It is argued that because the Defendant’s Guidance makes clear that ordinarily a reasonable grounds decision will result in the release of a PVOT from detention (and this amounts to a statement of policy that bears on the legality of detention: Lumba and Kambadzi), unjustified delay in making that decision renders continued detention unlawful. I accept that as a general proposition. However, the added feature in the Claimant’s case is that even when a positive reasonable grounds decision was made the Claimant was not released from detention because, the Defendant says, there were overriding public order grounds justifying his continued detention. The Defendant argues, therefore, that even if there was undue delay resulting in an unlawful detention, only nominal damages should be awarded because the detention would have continued in any event.

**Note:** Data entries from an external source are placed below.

theorem witness_UnusableModelSlotsFault :
    (idle.fault = false ∧ idle.params.nAbm ≤ (3#8).toNat ∧ encoding.mode = .enc ∧ encoding.fault = false ∧
        (decoding [0x01#8]).mode = .dec ∧ (decoding [0x01#8]).fault = false) ∧
      (encoding.params.nAdm ≤ (2#8).toNat ∧ (encoding.admSlot (0#8).toNat).nsym = 0#8) ∧
      (idle.params.nAdm ≤ (2#8).toNat ∧ (1#8).toNat < idle.params.nAdm ∧ (1#8).toNat < 2 ∧
        idle.params.maxSym < (17#8).toNat) := by decide

theorem witness_UnusableModelSlotsFault_binding :
    ((boundTo 0x10020103#32).fault = false ∧ (boundTo 0x10020103#32).mode = .enc ∧
        (boundTo 0x10020103#32).params.nAbm ≤ (boundTo 0x10020103#32).occBinding.mOcc) ∧
      ((boundTo 0x10020300#32).occBinding.mOcc < (boundTo 0x10020300#32).params.nAbm ∧
        (boundTo 0x10020300#32).params.nAbm ≤ (boundTo 0x10020300#32).occBinding.mInt) ∧
      ((boundTo 0x10030202#32).occBinding.mOcc < small.nAbm ∧ (boundTo 0x10030202#32).occBinding.mInt < small.nAbm ∧
        (boundTo 0x10030202#32).params.nAbm ≤ (boundTo 0x10030202#32).occBinding.mFil) ∧
      ((boundTo 0x02020202#32).occBinding.mFil < small.nAbm ∧
        ¬ (boundTo 0x02020202#32).admTernary (boundTo 0x02020202#32).occBinding.dNei) ∧
      ((boundTo 0x21020202#32).admTernary (boundTo 0x21020202#32).occBinding.dNei ∧
        ¬ (boundTo 0x21020202#32).admTernary (boundTo 0x21020202#32).occBinding.dMin) := by
  decide +kernel

theorem witness_OutOfRangeOperandsFault :
    ((bound encoding).fault = false ∧ (bound encoding).mode = .enc ∧ (2#8).toNat < (bound encoding).params.nAbm ∧
        1 < (((bound encoding).setReg 3#4 2#32).reg 3#4).toNat) ∧
      ((1#8).toNat < (bound encoding).params.nAdm ∧ ((bound encoding).admSlot (1#8).toNat).nsym ≠ 0#8 ∧
        ((bound encoding).admSlot (1#8).toNat).nsym.toNat ≤ (((bound encoding).setReg 3#4 3#32).reg 3#4).toNat) ∧
      ((31#8).toNat < 32 ∧ 2 ^ (31#8).toNat ≤ (((bound encoding).setReg 3#4 0x80000000#32).reg 3#4).toNat) ∧
      ((bound encoding).occModelsOk ∧ (recOcc 3#32 = true ∧ recInterp 3#32 = true ∧ recNeigh 3#32 = 0#2) ∧
        (recOcc 0x31#32 = true ∧ recMind1 0x31#32 = 3#2)) := by decide +kernel

/-- A patch whose second block holds a record that the syntax cannot carry (P2, V21). -/
def badPatch : State := ((roomy (canvas (bound encoding))).setBmRecord 0 0x67#32).setBmRecord 1 0x03#32

/-- The same with the other bad field in the first block, in a full window. -/
def badFirst : State := { (canvas (bound encoding)).setBmRecord 0 0x31#32 with wlen := 0#32 }

theorem witness_OutOfRangeOperandsFault_patch :
    (badPatch.encReady (10 * [0].length) ∧ badPatch.occModelsOk ∧ badPatch.patchFits ∧
        badPatch.patchBlocks = [0] ++ 1 :: [4, 5] ∧ badPatch.blocksCodable [0] ∧ badPatch.patchOccupied 1 = true ∧
        (recInterp (badPatch.bmRecord 1) = true ∧ recNeigh (badPatch.bmRecord 1) = 0#2) ∧
        encDecisions (badPatch.blocksDecisions [0]) badPatch =
          .ok () (endState (encDecisions (badPatch.blocksDecisions [0]) badPatch))) ∧
      (badFirst.encReady 0 ∧ badFirst.occModelsOk ∧ badFirst.patchFits ∧
        badFirst.patchBlocks = [] ++ 0 :: [1, 4, 5] ∧ badFirst.patchOccupied 0 = true ∧
        recMind1 (badFirst.bmRecord 0) = 3#2) := by
  refine ⟨⟨enc_of_check (by decide +kernel), by decide +kernel, by decide +kernel, by decide +kernel,
    by decide +kernel, by decide +kernel, by decide +kernel, ok_endState (by decide +kernel)⟩,
    enc_of_check (by decide +kernel), ?_⟩
  decide +kernel

/-- An encode session whose patch leaves the canvas, and a decode session whose canvas leaves BM. -/
def offCanvas : State := { canvas (bound encoding) with pu0 := 3#32 }

def offMap : State := { canvas (bound (decoding [0x01#8])) with btph := 5#32 }

theorem witness_AddressesOutsideTheSpacesFault :
    (idle.fault = false ∧ idle.params.nblk ≤ ((idle.setReg 1#4 16#32).reg 1#4).toNat) ∧
      (offCanvas.fault = false ∧ offCanvas.occModelsOk ∧ ¬ offCanvas.patchFits ∧ offCanvas.mode = .enc) ∧
      (offMap.fault = false ∧ offMap.occModelsOk ∧ ¬ offMap.patchFits ∧ offMap.mode = .dec) ∧
      (idle.params.cbSize ≤ ((idle.setReg 1#4 32#32).reg 1#4).toNat) ∧
      (0x05#8 ∉ (csrTable idle).map Prod.fst ∧ 0x37#8 ∉ (csrTable idle).map Prod.fst ∧ 0x00#8 ∉ rwCsrNumbers ∧
        0x31#8 ∉ rwCsrNumbers) := by decide +kernel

Ms. Hooper emphatically points out, and indeed as Mr. Hansen accepts, that the starting point in all cases is that person should be granted immigration bail unless the circumstances require detention. As she points out, even in criminal deportation cases there is a presumption of bail with restrictions in cases where a person is assessed as low or medium risk of re-offending and of harm to the public. Notwithstanding that the Claimant’s offence might be classed as “serious” under Chapter 55 (and indeed the Bournemouth Guidelines indicating its seriousness), the Claimant had in fact been assessed as of “medium” (not “high”) risk of harm to the public (this may reflect the sentencing remarks indicating low culpability which the Defendant certainly knew of by no later than 3rd July and quite possibly before then). While the Claimant’s risk of absconding is assessed as “high,” Ms. Hooper points to the absence of any history of absconding or poor behaviour in prison or in the IRC and the judge’s sentencing remarks indicating low culpability on the part of the Claimant. She therefore contends that even without a reasonable grounds decision, the Claimant ought not to have been detained and this would be a fortiori if a reasonable grounds decision had been made in which case the threshold for detention would be set higher.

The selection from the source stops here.